Oh, more than a bit.
Hawk:
ambition is a hungry beastie, eh?
Thanks for stopping by.
Bar22do
07-04-2010, 06:42 PM
' "You'd better write the
hell out of yourself or
die.
Maybe both"
said the young
poet to himself '
, wrote the old
poet and leaned
back in his chair
Self-mockery put aside, I read in conclusion of this admirable poem that the old poet complied with his young age challenge: he did both, wrote and died right away! ("leaned back in his chair" suggests to me that it is final) - a nice way to go, after all... but at a very very old age, please poets.
And for the time being - flourish strong and healthy! Bar
, wrote the old
poet and leaned
back in his chair
Please don't call 911 should I lean back.

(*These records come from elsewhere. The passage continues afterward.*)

-- ==== Sys2Proof/Machine/Texture.lean ====
section
/-! DEFINITION. The texture-parameter instructions (43_color_texture.md, R167 to R172): no state but `pc` changes. -/

namespace Sys2Proof.Machine

/-- `TexSet(k)` (R167): the texhead scratch is not written and no texture cache is invalidated. -/
def texSet (m : Mnemonic) (s : State) : Host.Outcome State Fault Refusal := .next (advance m s)

/-- TEX_SET_0 (R168). -/
def execTexSet0 (_attr : BitVec 20) (s : State) : Host.Outcome State Fault Refusal := texSet .TEX_SET_0 s

/-- TEX_SET_2 (R169). -/
def execTexSet2 (_attr : BitVec 20) (s : State) : Host.Outcome State Fault Refusal := texSet .TEX_SET_2 s

/-- TEX_SET_4 (R170). -/
def execTexSet4 (_attr : BitVec 20) (s : State) : Host.Outcome State Fault Refusal := texSet .TEX_SET_4 s

/-- TEX_COMMIT (R171): no texhead slot is written. -/
def execTexCommit (_attr : BitVec 20) (s : State) : Host.Outcome State Fault Refusal := .next (advance .TEX_COMMIT s)

/-- TEX_RECALL (R172, R142). -/
def execTexRecall (_attr : BitVec 20) (s : State) : Host.Outcome State Fault Refusal :=
  .next (advance .TEX_RECALL (recallSlot .texhead s))

end Sys2Proof.Machine
end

A comma can be a wonderful achievement,
more often though, it, is, a real, bother.
lallison
07-05-2010, 04:17 PM
The irony and punctuation are equally magnificent, and as one has the opportunity to admire irony more than punctuation, I'd say the interesting punctuation is the greater achievement. To me, this speaks of the wisdom and experience of the old being greater than the rashness and vitality of the youth. The economy of word and the contrast of character work wonderfully and say much, much more than the 28 words of your poem. Exalt! lal
Sampson
07-05-2010, 04:21 PM
This is a fantastic piece. I have recently been mucking about with the idea of people writing poems in poems and it all got a bit out of hand... This is a wicked example of how powerful the idea can be, presented in a beautifully concise manner!
Lumiere
07-05-2010, 08:30 PM
To me, this speaks of the wisdom and experience of the old being greater than the rashness and vitality of the youth.
I wouldn't say greater, just different. Fire and water.
Thanks for your kind and insightful comment, lal.
Sampson - thanks.
It is concise only because I don't have the strength of mind to write it otherwise.
Strange, bending topic, this setting poetry in front of a mirror.
I would love to read something of yours on it.